Alors enfant dans une famille modeste au quartier Petit Danané à Danané, la maladie frappe Ounkato Ruffin dit Minto et le laisse très handicapé des pieds. Dans l’incapacité de se tenir sur ses pieds, ce jeune homme de la trentaine, doit ses déplacements à ses paumes de mains et genoux devenus rugueux pour la circonstance. « J’ai connu une enfant pénible. Quand j’ai eu la maladie (poliomyélite) j’avais constamment les mauvais regards des gens sur moi. Jamais, je n’ai eu droit à des faveurs de mon entourage», a-t-il indiqué en nous recevant au seuil de sa boutique très fréquentée par une frange de la population du quartier Petit Danané.
Ounkato Ruffin dit Minto, un exemple de courage pour la jeunesse
Cela ne l’empêche pas de mener des activités génératrices de revenus. Même si son commerce est florissant, l’homme dit continuer avec son premier amour : la cordonnerie. « Le métier de cordonnier m’a beaucoup appris et m’a surtout permis d’avoir une autonomie financière. Car, à la vérité, aucun parent ne m’a aidé. J’ai toujours oeuvré seul. Sans soutien. Cela bien avant la guerre de 2002 en Côte d’Ivoire.
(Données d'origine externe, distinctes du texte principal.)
-- ==== Sys2Proof/Proofs/Live.lean ====
section
/-! PROOF. Sys2Proof/Proofs/Live.lean: which operations leave every op and every strand as it is, and what the reclaim ladder does to them. -/
namespace Sys2Proof.Machine
open Sys2Proof
variable {s t u : State} {p : Part} {sid : Word} {c : Ctx}

/-- Ops in their contexts, and resident strands. -/
def State.live (s : State) : List OpCtx × List Strand := (s.ctxs, s.strands)

theorem live_ctxs (h : u.live = s.live) : u.ctxs = s.ctxs := congrArg Prod.fst h
theorem live_strands (h : u.live = s.live) : u.strands = s.strands := congrArg Prod.snd h
theorem live_ctx? (h : u.live = s.live) (c : Ctx) : u.ctx? c = s.ctx? c := by rw [State.ctx?, State.ctx?, live_ctxs h]
theorem live_strand? (h : u.live = s.live) (p : Part) (sid : Word) : u.strand? p sid = s.strand? p sid := by
  rw [State.strand?, State.strand?, live_strands h]

/-! ### Operations that leave ops and strands as they are -/

@[simp] theorem State.wrBytes_live (s : State) (a : Nat) (l : List Byte) : (s.wrBytes a l).live = s.live := by simp [State.live]
@[simp] theorem State.wrLE_live (s : State) (a n v : Nat) : (s.wrLE a n v).live = s.live := by simp [State.live]
@[simp] theorem State.partUpd_live (s : State) (p : Part) (f : PartState → PartState) : (s.partUpd p f).live = s.live := rfl
@[simp] theorem State.bump_live (s : State) (o : Nat) : (s.bump o).live = s.live := rfl
@[simp] theorem State.freeBelow_live (s : State) (n : Nat) : (s.freeBelow n).2.live = s.live := rfl
@[simp] theorem State.post_live (s : State) (p : Part) (k : Nat) (d : Dom) (r : Option Ring) (w : Word) (i y : DWord) :
    (s.post p k d r w i y).live = s.live := by simp [State.live]

@[simp] theorem State.tell_live (s : State) (k : Nat) (p : Part) (v : DWord) : (s.tell k p v).live = s.live := by
  rw [State.tell, State.tellOp_rest]
  rfl

theorem State.jAppend_live (s : State) (c : Chan) (r : JRecord) : (s.jAppend c r).live = s.live := rfl
theorem State.jAppendAll_live (s : State) (p : Part) (r : JRecord) : (s.jAppendAll p r).live = s.live := by
  unfold State.jAppendAll
  exact foldl_keep State.live _ (fun _ _ => State.jAppend_live _ _ _) _ _

theorem State.raiseGen_live (s : State) (p : Part) (g : DWord) (b : Bool) : (s.raiseGen p g b).live = s.live := by
  unfold State.raiseGen
  split
  · exact State.jAppendAll_live _ _ _
  · rfl

theorem State.raiseEpoch_live (s : State) (p : Part) (g : DWord) (b : Bool) : (s.raiseEpoch p g b).live = s.live := by
  unfold State.raiseEpoch
  split
  · exact State.jAppendAll_live _ _ _
  · rfl

@[simp] theorem State.nextGen_live (s : State) (p : Part) : (s.nextGen p).2.live = s.live := by
  unfold State.nextGen
  extract_lets n
  split
  · exact State.raiseGen_live _ _ _ _
  · dsimp only
    split
    · exact State.raiseGen_live _ _ _ _
    · rfl

@[simp] theorem State.nextEpoch_live (s : State) (p : Part) : (s.nextEpoch p).2.live = s.live := by
  unfold State.nextEpoch
  extract_lets n
  split
  · exact State.raiseEpoch_live _ _ _ _
  · dsimp only
    split
    · exact State.raiseEpoch_live _ _ _ _
    · rfl

@[simp] theorem State.setAcct_live (s : State) (p : Part) (a : Account) : (s.setAcct p a).live = s.live := by
  unfold State.setAcct
  extract_lets s1
  split
  · exact State.wrBytes_live _ _ _
  · rfl

@[simp] theorem State.charge_live (s : State) (p : Part) (n units : Nat) : (s.charge p n units).live = s.live := by
  unfold State.charge
  extract_lets a
  split
  · exact State.setAcct_live _ _ _
  · rfl
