theorem Standing.evictRa (h : Standing l p sid v s) (q : Part) (k : Clu) (need : Nat) (ws : List Strand) :
    Standing l p sid v (evictRa q k need ws s) := by
  induction ws generalizing s with
  | nil => exact h
  | cons w ws ih =>
    unfold Machine.evictRa
    split
    · exact h
    · exact ih (h.strandUpd (fun _ => ⟨rfl, rfl⟩) fun _ => ⟨rfl, rfl, rfl, rfl⟩)

theorem Standing.storeRa (h : Standing l p sid v s) (w : Strand) (r : RunAhead) : Standing l p sid v (s.storeRa w r) := by
  unfold State.storeRa
  extract_lets s1
  have h1 : Standing l p sid v s1 := h.evictRa _ _ _ _
  split
  · exact h1.strandUpd (fun _ => ⟨rfl, rfl⟩) fun _ => ⟨rfl, rfl, rfl, rfl⟩
  · exact h1.strandUpd (fun _ => ⟨rfl, rfl⟩) fun _ => ⟨rfl, rfl, rfl, rfl⟩

/-- A strand without a CP takes no stack pages, and a reclaim park of it is not in flight when a history page is taken for it. -/
theorem Standing.raPages (h : Standing l p sid v s) : Standing l p sid v (s.raPages p sid) := by
  unfold State.raPages
  split
  · exact h
  next hr =>
    have hr : sid ∉ (s.parts[p]).reclaims := by simpa [-Fin.getElem_fin] using hr
    obtain ⟨w, hw, -, -, -, hcp⟩ := h.strand
    have hstack : s.raStackPages p sid = s := by simp [State.raStackPages, hw, hcp]
    rw [hstack, State.raHistPage, hw]
    dsimp only
    split
    · have hp := State.stepPages_parked (n := 1) hr
      split
      next e =>
        rw [e] at hp
        exact (h.of_parked hp).strandUpd (fun _ => ⟨rfl, rfl⟩) fun _ => ⟨rfl, rfl, rfl, rfl⟩
      next e =>
        rw [e] at hp
        exact h.of_parked hp
    · exact h

theorem Standing.runAhead (h : Standing l p sid v s) : Standing l p sid v (runAhead p sid s) := by
  unfold Machine.runAhead
  extract_lets s1
  have h1 : Standing l p sid v s1 := h.rehomeSession none
  obtain ⟨w, hw, -, -, -, hcp⟩ := h1.strand
  rw [hw]
  dsimp only
  split
  · exact h1
  · have h2 : Standing l p sid v (if w.raDue then s1 else s1.bump (rPrtRaCold p)) := by
      split
      · exact h1
      · exact h1.of_live (State.bump_live _ _)
    exact (h2.raPages.of_live (State.makeRa_live hcp _ _)).storeRa _ _

/-! ### ROLLBACK (R141) -/

theorem rollback_absent (hr : s.readyOp c opROLLBACK = some x) (hw : s.strand? x.part (eSession x.entry) = none) :
    rollback c s = s.endWith x stNotResident := by
  simp [rollback, hr, hw]

theorem rollback_outside {w : Strand} (hr : s.readyOp c opROLLBACK = some x) (hw : s.strand? x.part (eSession x.entry) = some w)
    (h : w.hist.length < leAt x.entry 24 4 ∨ leAt x.entry 24 4 < w.promptLen) : rollback c s = s.endWith x stBadEntry := by
  simp [rollback, hr, hw, h]

/-- The state that a rollback of `w` to `n` tokens makes before the run-ahead of the next step. -/
def State.backTo (s : State) (w : Strand) (voc : Voc) (n : Nat) : State :=
  ((s.freePageList w.part (w.histPages.drop ((n + 1023) / 1024) ++ if w.stalled then [] else w.sparePages)).sealCommit
    (s.rolledBack w voc n) 0).rehomeSession w.part w.session none

variable {w : Strand} {voc : Voc} {n : Nat}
Lorsque la crise a éclaté, mes parents ont fui, m’abandonnant à la merci des rebelles dans cette ville de Danané. J’étais confronté à la faim et aux incessants coups de fils. Mais Dieu étant amour, j’ai eu la vie sauve», a-t-il confié avant d’ajouter le manque d’altruisme à son égard :
« A Danané, on aide souvent ceux qui n’en valent pas la peine. Avant la guerre, un groupe de jeunes handicapés ont reçu des moyens importants. Qu’ont-ils fait de ces fonds ? Rien de bon. J’étais là. Sans jamais avoir été associé, j’ai continué avec la coordonnerie. Petit à petit, j’ai fait des économies et ouvert ma petite boutique à partir des friandises. Puis les articles de première nécessité. Ma condition ne m’a jamais freiné dans mon élan. Depuis 2009, je me suis lancé dans des affaires. J’achète des produits alimentaires de Danané que je pars vendre à San-Pedro. Au retour, je reviens avec des articles pour ma boutique», a-t-il dit.
Une débrouillardise qui a fini par payer. Aujourd’hui, celui qui traînait à quatre pattes, s’est acheté une belle monture pour ses déplacements. Une moto pour handicapé qui lui a coûté au total 620.000 FCfa. « Cet engin m’a pris toutes mes économies. Mais je m’en réjouis fortement. Mes déplacements seront désormais aisés», se réjouit-il.
A l’endroit de ses pairs souffrant d’handicap, Ounkato Ruffin leur demande de marcher dans ses pas, se forger du destin en ne comptant que sur leurs propres potentialités. « La vie est certes injuste par moments, mais elle demeure un long passage chez tout être humain. A ce titre, il convient de vivre sa vie pleinement même avec un handicap qui pour moi, n’est pas une souillure. »
Ounkato Ruffin dit avoir de beaux rêves pour son avenir : avoir un grand atelier de cordonnerie équipé et spacieux pour mieux se mettre au service de sa communauté par exemple. A quelques mois des prochaines municipales, le jeune commerçant prie pour la paix et la stabilité dans sa ville. « Que nos acteurs politiques aient pitié de nous autres qui ne pouvons pas courir. C’est dans la paix qu’on aura de quoi nourrir nos familles», a-t-il exhorté.